SETELAH LARRY GONICK. APA ?
 
Bagi saya jawabnya adalah Gola Gong, Astrid Lindgren, dan Mario Puzo. Tuntas sudah saya membeli dan membaca tiga buku seri Riwayat Peradaban buah tangan kartunis sableng Larry Gonick. Yakin tuntas ? ..eh,enggak ding… Tinggal bayarnya, karena saya membelinya menggunakan kartu kredit. Apalagi sebenarnya bundel komik karya Larry Gonick masih menyisakan satu buku lagi, yakni seri Peradaban Modern. Saya menunda untuk menikmatinya, agak klemunen mata dan kepala saya menuntaskan komik lucu tapi sarat pesan itu. Apalagi gaya celelekan-nya menggoda iman, atas ihwal inilah mangkanya saya bilang Gonick adalah kartunis sableng. Dari wajahnya saja sudah kelihatan. Tengoklah di halaman bagian belakang komik tersebut, ada foto dia terpasang nyengir.
 
Kenapa saya menjawab Gola Gong ? Selain karena antara saya dan Gola Gong adalah sesama penggemar mantan vokalis Genesis bernama Peter Gabriel, dan saya juga kadangkala menangkap berita ihwal 'Komunitas Rumah Dunia' yang dikelola Gola Gong bersama istrinya ; Tias Tatanka, maka jelas sekali karena saya mengenal Gola Gong dari tulisannya yang melegenda di majalah remaja Hai, berjudul Balada Si Roy.
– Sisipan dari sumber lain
-- ==== Sys2Proof/Machine/LearnOps.lean ====
section
/-! DEFINITION. Learning a credential set (R466 to R475, R811): the checks, the stored bank, the switch, the load at boot. -/
namespace Sys2Proof.Machine

/-! ## The issued set (Tables 10-3 and 10-4) -/

/-- A field of an issued set. -/
def setNum (b : List Byte) (o n : Nat) : Nat := ofLe (slice b o n)

/-- Entry i of a set or of a stored bank. -/
def setEntry (b : List Byte) (i : Nat) : List Byte := slice b (192 + 128 * i) 128

/-- COUNT and GENERATION. -/
def setCount (b : List Byte) : Nat := setNum b 6 2
def setGen (b : List Byte) : Nat := setNum b 8 4

/-- Whether the set has the format of Table 10-4. -/
def setFormat (b : List Byte) : Bool :=
  let n := setCount b
  let entryOk (i : Nat) := let e := setEntry b i
    decide (setNum e 48 1 < 16) && decide (setNum e 49 1 < 2) && (e.drop 80).all (· == 0)
  setNum b 0 4 == 0x53445243 && setNum b 4 1 == 1 && decide (setNum b 5 1 ≤ 4) && decide (1 ≤ n ∧ n ≤ 4096) && b.length == 192 + 128 * n + 64 &&
    (slice b 176 16).all (· == 0) && (setNum b 24 8 != 0 || (slice b 136 40).all (· == 0)) && (List.range n).all entryOk

/-- The key that unwraps WRAP_d (R467). -/
def setWrapKey (x : List Byte) (gen dev : Nat) : List Byte := sha256 (0x43 :: x ++ leBytes 4 gen ++ leBytes 8 dev)

/-- The second of two used entries that share a TID, an SID or a CELL, or an entry whose CELL exceeds 4,095 (cause 7). -/
def setClash (b : List Byte) : Option Nat :=
  let l := (List.range (setCount b)).map (fun i => (setNum (setEntry b i) 0 8, setNum (setEntry b i) 50 2))
  (List.range (setCount b)).find? (fun i =>
    let e := l.getD i (0, 0)
    e.1 != 0 && (decide (4095 < e.2) || (l.take i).any (fun f => f.1 != 0 && (low 32 f.1 == low 32 e.1 || f.2 == e.2))))

/-- The entry with its K_T rewrapped. -/
def withKey (e wrapped : List Byte) : List Byte := e.take 8 ++ fit 40 wrapped ++ e.drop 48

/-- Whether a used entry's KEY fails its integrity check under the set key. -/
def badKey (kset e : List Byte) : Bool := setNum e 0 8 != 0 && (aesUnwrap kset (slice e 8 40)).isNone

/-- Stands for an end that no cause of Table 10-5 names: REFUSED_POLICY with CAUSE 0, for a key that is EMPTY, not to be used so or DRAINING (assumption 101). -/
def causeUnnamed : Nat := 255

/-- The cause of Table 10-5 for KEY's refusal of a use: the Locket refuses the ceiling (10), the key is SPENT (8), or it cannot serve. -/
def slotLearnCause (c : Nat) : Nat := if c = 13 then 10 else if c = 10 then 8 else causeUnnamed

/-- Rewrap every K_T from the set key under the KEK (R470), one use of slot 255 each: the stored entries, or KEY's cause when it refuses a use. -/
def State.rewrap (kset : List Byte) : List (List Byte) → State → Except Nat (List Byte) × State
  | [], s => (.ok [], s)
  | e :: rest, s =>
    if setNum e 0 8 = 0 then
      let t := State.rewrap kset rest s
      (t.1.map (fun l => e ++ l), t.2)
    else
      let u := s.useSlot 255 useWRAP [1] 5
      if u.1 ≠ 0 then (.error u.1, u.2)
      else
        let x := withKey e (aesWrap (u.2.slotRaw 255).key ((aesUnwrap kset (slice e 8 40)).getD []))
        let t := State.rewrap kset rest u.2
        (t.1.map (fun l => x ++ l), t.2)

/-- What the checks of Table 10-5 find: cause 0 with the stored bank, or a cause with the entry that it names. -/
structure LearnCheck where
  cause : Nat
  index : Nat := 0
  bank : List Byte := []
  deriving DecidableEq, Repr

/-- Whether the set names this device and, in a pair, its partner: as DEVICE_0 and DEVICE_1 on the device that learns, the other way round on a STANDBY (R469, R474). -/
def State.setNames (s : State) (b : List Byte) (standby : Bool) : Bool :=
  let peer := s.reg Reg.TSU_PEER_DEV_LO_LO + 2 ^ 32 * s.reg Reg.TSU_PEER_DEV_HI_HI
  if standby then setNum b 24 8 == s.devnum && setNum b 16 8 == peer
  else setNum b 16 8 == s.devnum && (!s.paired || setNum b 24 8 == peer)

/-- What the checks after cause 5 find where the transport key cannot serve, for KEY's cause c: no wrap can be judged, and the others are judged in their order. -/
def State.learnBlocked (s : State) (b : List Byte) (c : Nat) : LearnCheck :=
  match setClash b with
  | some i => { cause := 7, index := i }
  | none =>
    if c = 10 ∨ (s.slot 255).state = .spent then { cause := 8 }
    else if s.crd.learn.isSome then { cause := 9 }
    else if s.lktRefuses then { cause := 10 }
    else { cause := slotLearnCause c }

/-- The checks of R469 in their order, and R470's stored bank. -/
def State.learnCheck (s : State) (b : List Byte) (standby : Bool) : LearnCheck × State :=
  let signer := setNum b 5 1
  if !setFormat b then ({ cause := 1 }, s)
  else if 0 < signer ∧ !bit (s.reg Reg.CRD_CFG_OP_DELEG) (signer - 1) then ({ cause := 2 }, s)
  else
    let v := s.pkeVerify (s.signerKey signer) (b.take (b.length - 64)) (b.drop (b.length - 64))
    if !v.1 then ({ cause := 3 }, v.2)
    else if setGen b ≤ s.crd.generation then ({ cause := 4 }, v.2)
    else if !s.setNames b standby then ({ cause := 5 }, v.2)
    else
      let u := v.2.useSlot 253 useECDH [2] 0
      if u.1 ≠ 0 then (v.2.learnBlocked b u.1, u.2)
      else
        let u := (u.1, u.2.pkeBlind (mulsEcdh (slice b 32 64)))
        let wrap := if standby then slice b 136 40 else slice b 96 40
        let key := match ecdh (ofBe (u.2.slotRaw 253).key) (slice b 32 64) with
          | some x => aesUnwrap (setWrapKey x (setGen b) s.devnum) wrap
          | none => none
        let used := ((List.range (setCount b)).filter (fun i => setNum (setEntry b i) 0 8 != 0)).length
        let w := ((u.2.pkeCount (pointOf (slice b 32 64)).isNone true).hashed [44]).aeaCount .bulk (if key.isSome then 1 + 2 * used else 1)
        match key with
        | none => ({ cause := 6 }, w)
        | some kset =>
          match (List.range (setCount b)).find? (fun i => badKey kset (setEntry b i)), setClash b with
          | some i, _ => ({ cause := 6, index := i }, w)
          | none, some i => ({ cause := 7, index := i }, w)
          | none, none =>
            if (w.slot 255).state = .spent then ({ cause := 8 }, w)
            else if s.crd.learn.isSome then ({ cause := 9 }, w)
            else if s.lktRefuses then ({ cause := 10 }, w)
            else
              let r := State.rewrap kset ((List.range (setCount b)).map (setEntry b)) w
              match r.1 with
              | .error c => ({ cause := slotLearnCause c }, r.2)
              | .ok l => ({ cause := 0, bank := b.take 96 ++ List.replicate 80 0 ++ slice b 176 16 ++ l ++ b.drop (b.length - 64) }, r.2)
Itu bacaan populer ketika saya remaja. Hingar bingarnya hanya bisa dikalahkan oleh seri Lupus, tulisan Hilman,-- yang lebih populer dan men-'Duran - Duran', ikon kosmo masa itu. Roy adalah petualang, Lupus adalah kluyuran. Roy adalah Peter Gabriel, Lupus adalah Simon LeBon.
 
Semula saya hendak membeli kumpulan cerita Balada si Roy tersebut. Pasti hebat rasanya punya koleksi buku seperti itu. Namun buku - buku tersebut saya keluarkan kembali dari basket belanjaan karena ada yang lain, yakni serial Lazuardi, bikinan Gola Gong juga. Bisa jadi seri Lazuardi tidaklah sepopuler Balada Si Roy, tetapi coba bacalah narasinya. Lazuardi adalah Si Roy yang lebih spiritualis. Mungkin anda awalnya akan ragu, tetapi saya tidak. Ada beberapa kejadian yang membuat saya mantab. Bung Gola Gong pernah berkirim surat elektronik kepada saya yang hina ini. Dalam surat tersebut Gola Gong bercerita bahwa dia pernah begitu sengsara dan sakit, sehingga dia melakukan negoisasi dengan malaikat maut untuk menunda kematian. Dan, akibat peristiwa ini Bung Gola Gong mengaku mulai menapak jalur spiritual. Balada Si Roy yang sudah demikian keren saja masih ditambah ranah spiritual ? Wah, ini sih perfeksionis. Tak ragu, saya ambil ketiga judul seri Labirin Lazuardi:Langit Merah Saga, Ketika Bumi Menangis, dan Pusaran Arus Waktu. Tentunya itu berarti ada tiga buku yang siap dibuka segel plastiknya, lantas dibaca, dan bulan depan dibayar tagihan kartu kreditnya. Segampang itukah ? ..eh,enggak ding, soalnya Istri pasti menanyakan kenapa bulan – bulan ini cukup banyak tagihan yang tidak terkait dengan belanja bulanan.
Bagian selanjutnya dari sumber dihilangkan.